– Но?
– Но вернуть вам зрение не может.
Этот внезапный взрыв отзывается в моей душе невероятным хаосом. Поначалу я совершенно бессилен в нем разобраться. Мысли скачут взад-вперед, спорят, борются меж собой – одна порывается страстно возопить, другая язвительно одергивает ее. Я чувствую, что мадам не спускает с меня встревоженного взгляда, значит, надо как-то высказаться.
Я корчу небрежную гримасу.
– Достаточно я за свою жизнь насмотрелся.
К этим словам я ничего не прибавляю. Томительное молчание, мадам в растерянности. Она ожидала слез, проявлений отчаяния или, по крайней мере, страстных расспросов. Некоторые вопросы и впрямь сейчас самое время задать. На основании чего вынес Оливекрона этот безжалостный приговор? И как его истолковать – я до конца дней своих буду пребывать в теперешнем полумраке, или же процесс, предсказанный еще пештским глазником, завершится полной слепотой? Неужели операция все-таки запоздала – с точки зрения кровяных сгустков, скопившихся на глазном дне? Ведь был же разговор о том, что уже обозначились очаги атрофии – вероятно, этот процесс необратим? Атрофия, раз начавшись, должна завершить свое разрушительное дело?

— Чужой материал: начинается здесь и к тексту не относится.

/-- R142, R144, R146, R148: ABORT_SEQUENCE, its checks in order; a slot whose end is already under way is left as it is. In a
wait or PAUSED with no valve moved, the sequence has ended ABORTED: the slot is IDLE, the STAGED record of a launch is
LAUNCH_FAILED, note SEQUENCE_DONE is raised and the fault record stands. With a valve moved, the restore tail's first
command, in R146's order, is queued, or, under LINE_TRIP, the slot is PAUSED there (R145). A command carried or TRAVELLING is
waited for, with abort-pending ABORTED; one still waiting is WITHDRAWN at once. The current step and the failure step of a
PAUSED slot are the model's choice (notes/assumptions/18.md). -/
def Obligations.SequencesAbort : Prop :=
  ∀ (s : State) (station r : Byte), TablesRise s →
    let k := station.toNat
    let x := s.slotOf k
    let ended (t : State) : Prop :=
      t.slotOf k = { Slot.idle with lastOutcome := some .aborted,
                                    barred := if x.kind = some .receive then x.bound else x.barred } ∧
        (∀ tag p, x.bound = some tag → s.pig tag = some p → (t.pig tag).map Pig.state =
          some (if p.state = .staged ∧ x.kind = some .launch then .launchFailed else p.state)) ∧
        t.noteSet .sequenceDone = true ∧ (t.station k).map Station.fault = (s.station k).map Station.fault
    let stands (t : State) : Prop := t.train = s.train ∧ (∀ u, t.pigPos u = s.pigPos u) ∧ SameBesidesRecords s t
    Checked (.abortSequence station r) s
      [(s.lineState = .unconfigured, .notConfigured), (k < 1 ∨ 24 < k ∨ r ≠ 0, .badField),
       (s.station k = none, .noSuch), (x.state = .idle, .wrongState)]
      ((x.state = .restoring ∨ (x.state = .paused ∧ ∃ p ∈ restoreSteps, x.resume = some p) ∨ x.abortPending ≠ none →
          AnswersOnly (.abortSequence station r) s .ok) ∧
        (x.state ≠ .restoring → ¬(x.state = .paused ∧ ∃ p ∈ restoreSteps, x.resume = some p) → x.abortPending = none →
          x.exitInTail = false →
          (x.state ≠ .stepping → x.marks = Marks.clear → Answers (.abortSequence station r) s .ok [] fun t =>
            ended t ∧ stands t) ∧
          (∀ p role target marked v,
            ([(.restoreMainline, .mainline, .toOpen, x.marks.mainline),
              (.restoreKicker, .launchKicker, .toClose, x.marks.kicker),
              (.restoreInlet, .receiveInlet, .toClose, x.marks.inlet),
              (.restoreOutlet, .launchOutlet, .toClose, x.marks.outlet)] :
                List (SeqStep × Role × Target × Bool)).find? (fun e => e.2.2.2) = some (p, role, target, marked) →
            s.roleValve k role = some v → x.state ≠ .stepping →
            let tail : Slot :=
              { x with step := some p, cause := some .aborted, failStep := x.step, failValve := none, abortPending := none,
                       pausePending := none }
            (s.lineTrip = true → Answers (.abortSequence station r) s .ok [] fun t =>
              t.slotOf k = { tail with state := .paused, pauseCause := some .trip, resume := some p, pause := 0 } ∧
                t = { s with port := t.port, stations := t.stations }) ∧
            (s.lineTrip = false → x.pausePending ≠ some .trip → s.offerEnds v target = none →
              Answers (.abortSequence station r) s .ok [] fun t =>
                t.slotOf k = { tail with state := .restoring, pauseCause := none, resume := none } ∧
                  (t.valve v.num).bind Valve.command = some (Command.fresh target .sequence s.clock) ∧
                  (t.station k).map Station.queue = (s.station k).map (fun y => y.queue ++ [v.num]) ∧
                  t = { s with port := t.port, stations := t.stations, valves := t.valves })) ∧
          (∀ v c, x.state = .stepping → s.stepValve k = some v → v.command = some c →
            ((c.phase = .travelling ∨ c.carried = true) → Answers (.abortSequence station r) s .ok [] fun t =>
              t = { s with port := t.port, stations := s.stations.map fun y => if y.num = k then
                { y with slot := { y.slot with abortPending := some .aborted }, changed := true } else y }) ∧
            (c.phase = .queued → c.carried = false → x.marks = Marks.clear →
              Answers (.abortSequence station r) s .ok [] fun t =>
                ended t ∧ stands t ∧
                  (t.valve v.num).map (fun y => (y.command, y.lastOutcome)) = some (none, some .withdrawn)))))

Но я не задаю никаких вопросов. Мадам тихонько поднимается с места, отходит к окну. Она не знает, что и думать. Счесть меня героем или круглым дураком?
А между тем я не герой и не дурак.
Сказать вам правду?
Вам наверняка известна увлекательная и трогательная история Мишеля Строгова,[51] его путешествие от Москвы до Иркутска, а в особенности та запутаннейшая глава, где царского курьера захватывают в плен, и он не в состоянии смотреть, как на его глазах родную мать избивают плетьми. Предводитель татар обрекает его на ослепление, после пиршества в честь одержанной победы нашего героя привязывают к дереву, и раскаленный добела меч со свистом опускается у самых его глаз. Несчастная мать падает без чувств, но прежде чем она успевает испустить дух, ослепленный, с обгорелыми ресницами юноша подползает к ней и шепчет на ухо: «Матушка, смотри не проговорись, нам необходимо хранить тайну, чтобы добраться до Иркутска с царским повелением. Но от тебя я не скрою: я вижу! Им не удалось искалечить меня! Наверное, потому, что глаза мои наполнились слезами, когда я в последний раз взглянул на тебя». Еще до того, как мне вспомнилась эта легенда, нечто подобное, вероятно, произошло и со мной, а потому прискорбное сообщение меня не подкосило. Уже с самого утра какой-то неуемный, лукавый смешок так и распирает меня, подкрепленный дерзким, все усиливающимся подозрением; я не хочу ни с кем делиться им, пока оно не подтвердится. Даже в лице Черстин мне удалось подметить некоторые определенные черты, совершенно новые для меня. Вот и на Оливекрону я засмотрелся, не отвечая на его вопросы, потому как обнаружил наконец, что у него голубые глаза, неяркие, внимательные, добродушные.
И тарелка, ложка, одеяло тоже проступают явственнее…
Потому-то я и не дал воли страстям. Правда, возражать я тоже пока не решился, поскольку сам себе не верю еще до такой степени, чтобы опровергнуть утверждения строгой, всесильной науки.
Однако крепнет во мне пренебрежительный протест против законного приговора; личное самолюбие, сознание собственной исключительности дает нам право на этот протест. Возможно, что по всем медицинским канонам я должен ослепнуть, однако диагносты забыли, что речь-то идет обо мне. А я только и ждал удобного случая.
В пять часов мадам отбыла, оставив меня в обществе милой Анни, супруги одного нашего пештского приятеля. Анни – натура романтическая, витающая в мире изящных искусств, в мире прекрасного, такая компания для меня сейчас как нельзя кстати, просто удача, что именно в эти дни она оказалась в Стокгольме. Я заставил ее долго рассказывать мне о городе, о дивных садах и парках, о каналах, разноцветных парусах и ярких мостах, которые теперь я и сам увижу, а затем перехватил нить разговора. Со времен моего стихотворчества в голове отложилось немало сокровищ венгерской и немецкой поэзии, и я решил испытать свою память. Высоко подложив подушку, чуть ли не сидя, я несколько часов подряд читал Анни стихи, с притворной скромностью пожиная лавры подобно актеру, блещущему искусством великих сочинителей, которые вложили в его уста свои творения. Затем потешил ее целой серией анекдотических историй – иронически мягких и язвительно забористых, – дабы снискать успех и в качестве юмориста.
Спал я хорошо, попросив лишь половинную дозу порошков, поскольку на следующее утро предполагалось снять повязку.